Assignment: From the data below, retype exactly the lines starting with the one that contains "intro hlisted" and ending with the one that contains "have hleaf : (leafRecord", both included.

(Records drawn from a dataset)
/-- Settles O19: the laws of `extractGroups` from the empty list; the order, because the region up to byte `i` lists `x` and
not `y`, and the longer region only appends. -/
theorem extractAlphabetLaws : Obligations.ExtractAlphabetLaws := by
  refine ⟨fun bits aend => ?bounds, fun bits _ _ => extractAlphabet_prefix bits,
    fun bs aend x hin => mem_extractAlphabet_bytesBits hin x, fun bs aend i x y hin hi hend hx hy hmem => ?order⟩
  case bounds =>
    have hnodup : (extractAlphabet bits aend).Nodup := extractGroups_nodup bits _ 8 .nil
    have hlen : (extractAlphabet bits aend).length ≤ 0 + (aend - 8) / 8 := extractGroups_length_le bits _ 8 []
    refine ⟨hnodup, length_le_of_nodup_bytes hnodup, by omega, fun hge => ?_⟩
    exact List.length_pos_of_mem ((mem_extractAlphabet bits aend _).mpr ⟨0, by omega, rfl⟩)
  case order =>
    have hregion := mem_extractAlphabet_bytesBits (hend.trans hin)
    have hlisted := (hregion x).mpr ⟨i, hi, le_rfl, hx⟩
    have hnot : y ∉ extractAlphabet (bytesBits bs) (8 * (i + 1)) := by
      intro hlisted
      obtain ⟨j, hj, hle, hbyte⟩ := (hregion y).mp hlisted
      exact hy j hj (by omega) hbyte
    exact idxOf_lt_idxOf_of_prefix (extractAlphabet_prefix _ hend) hlisted hnot

end Sys2Proof.Machine

/-!
`Walk` (43 R161, R168, R169): the run that carries a walk out ends as the walk does, and a walk that succeeds reads the bits
of one tree and takes a symbol for each leaf.
-/
namespace Sys2Proof.Machine

/-! ### The run of the phase -/

/-- The last LEAF of a walk that finds no node waiting completes the tree on the walk's results. -/
theorem CarriesOutWalk.completes {s : State} {ct : CodeTable} {c k : Nat} (hhost : s.host = []) (hp : s.phase = .tree)
    (hq : s.stk = []) (h : CarriesOutWalk s (.ok ct c k)) :
    ∃ u, runSteps (c - s.cur - 1) s = .next u ∧ u.stk = [] ∧ u.phase = .tree ∧
      step u = .next (completeTree u { u with ct := ct, cur := c, leaf := k }) := by
  obtain ⟨-, -, u, x, hrun, hstep, hstk, -, hx, hrecord⟩ := h.lastLeaf hhost hp
  have hct : (leafRecord x u).ct = ct := congrArg State.ct hrecord
  have hcur : (leafRecord x u).cur = c := congrArg State.cur hrecord
  have hleaf : (leafRecord x u).leaf = k := congrArg State.leaf hrecord
  refine ⟨u, hrun, hstk.trans hq, (congrArg State.phase hrecord).trans hp, ?_⟩
  rw [hstep, exec_leaf_of_none_waiting hx (hstk.trans hq), ← hct, ← hcur, ← hleaf]
  rfl

/-- Settles O23: the machine carries the walk out; then by the walk's result and the node waiting. -/
theorem treePhaseIsWalk : Obligations.TreePhaseIsWalk := by
  intro fuel s hhost hp hwf hfuel
  have hwalk := carriesOutWalk fuel hhost hwf hp hfuel
  refine ⟨fun ct c k q rest hok hq => ?waiting, fun ct c k hok hq => ?last, fun kind pos herror => ?error⟩
  case waiting =>
    rw [hok] at hwalk
    obtain ⟨-, -, hrun⟩ := runSteps_of_walk_waiting hhost hp hq hwalk
    exact hrun
  case last =>
    rw [hok] at hwalk
    exact hwalk.completes hhost hp hq
  case error =>
    rw [herror] at hwalk
    obtain ⟨n, u, -, hrun, hphase, -⟩ := hwalk
    exact ⟨n, raise kind pos u, hrun, rfl, rfl, rfl, hphase⟩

Solution:
      intro hlisted
      obtain ⟨j, hj, hle, hbyte⟩ := (hregion y).mp hlisted
      exact hy j hj (by omega) hbyte
    exact idxOf_lt_idxOf_of_prefix (extractAlphabet_prefix _ hend) hlisted hnot

end Sys2Proof.Machine

/-!
`Walk` (43 R161, R168, R169): the run that carries a walk out ends as the walk does, and a walk that succeeds reads the bits
of one tree and takes a symbol for each leaf.
-/
namespace Sys2Proof.Machine

/-! ### The run of the phase -/

/-- The last LEAF of a walk that finds no node waiting completes the tree on the walk's results. -/
theorem CarriesOutWalk.completes {s : State} {ct : CodeTable} {c k : Nat} (hhost : s.host = []) (hp : s.phase = .tree)
    (hq : s.stk = []) (h : CarriesOutWalk s (.ok ct c k)) :
    ∃ u, runSteps (c - s.cur - 1) s = .next u ∧ u.stk = [] ∧ u.phase = .tree ∧
      step u = .next (completeTree u { u with ct := ct, cur := c, leaf := k }) := by
  obtain ⟨-, -, u, x, hrun, hstep, hstk, -, hx, hrecord⟩ := h.lastLeaf hhost hp
  have hct : (leafRecord x u).ct = ct := congrArg State.ct hrecord
  have hcur : (leafRecord x u).cur = c := congrArg State.cur hrecord
  have hleaf : (leafRecord x u).leaf = k := congrArg State.leaf hrecord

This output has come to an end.